*Data excerpts:*
inductive Refusal where
  /-- A command that has no meaning yet. Safe: the model stops. No arm raises it. -/
  | notModelled (mnemonic : String)
  /-- TRANSACTION_TAKE and VERIFY_BURST_END on a term that stands for nothing a counterpart can send
  (WellFormed.lean). Safe: the model stops (log 7). -/
  | illFormed (mnemonic : String)
  deriving DecidableEq, Repr

/-! ## The Frame Bus Path (01) -/

/-- The LAYOUT settings (R187). -/
structure Layout where
  tileWidth : Nat
  tileHeight : Nat
  columns : Nat
  rows : Nat
  faceBase : Word
  bufferBase : Word
  cueBase : Word
  reportBase : Word
  deriving DecidableEq, Repr

/-- The window of a transaction (R2, R4). `outside` is the spec's NONE. `straddle` marks a straddling
transaction, for which R2's list has no value (DESIGN CHOICE, log 11). -/
inductive Window where
  | face | buffer | cue | report | outside | straddle
  deriving DecidableEq, Repr

inductive Verdict where
  | pass | watch | remap | answer | refuse
  deriving DecidableEq, Repr

inductive Completion where
  | ok | memoryError | refused
  deriving DecidableEq, Repr

/-- A data word of a write with its enables (R2). -/
structure DataWord where
  word : Word
  enables : ByteEnables
  deriving DecidableEq, Repr

/-- The transaction record (R2). `layout`: the LAYOUT settings as they stood at the take (R5), which give
its words their slots and word numbers (log 35). `governed` (log 26): the take was in RUNNING and no
RESTART has followed. `endedShort`: the initiator has ended it short (R19). -/
structure TxRecord where
  initiator : Initiator
  direction : Direction
  address : Word
  length : Nat
  data : List DataWord
  window : Window
  verdict : Verdict
  target : Option BufferNo
  refreshStart : Bool
  wordsDone : Nat
  status : Option Completion
  layout : Layout
  governed : Bool
  endedShort : Bool
  deriving DecidableEq, Repr

/-- The three engines with bursts of their own, in the order of their rank (R15, R16). -/
inductive Engine where
  | writeBack | wipe | verify
  deriving DecidableEq, Repr

/-- An own-burst request (R15). A write-back's data are taken at the grant (R64). -/
structure OwnRequest where
  engine : Engine
  direction : Direction
  address : Word
  length : Nat
  data : List DataWord
  deriving DecidableEq, Repr

inductive BurstSource where
  | forwarded
  | own (e : Engine)
  deriving DecidableEq, Repr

*EXERCISE PROMPT:* Print only these lines, please. They run from the start of the entries above to the line containing "Path (01) -/", both ends included, and must match exactly.

*RESULT:*
inductive Refusal where
  /-- A command that has no meaning yet. Safe: the model stops. No arm raises it. -/
  | notModelled (mnemonic : String)
  /-- TRANSACTION_TAKE and VERIFY_BURST_END on a term that stands for nothing a counterpart can send
  (WellFormed.lean). Safe: the model stops (log 7). -/
  | illFormed (mnemonic : String)
  deriving DecidableEq, Repr

/-! ## The Frame Bus Path (01) -/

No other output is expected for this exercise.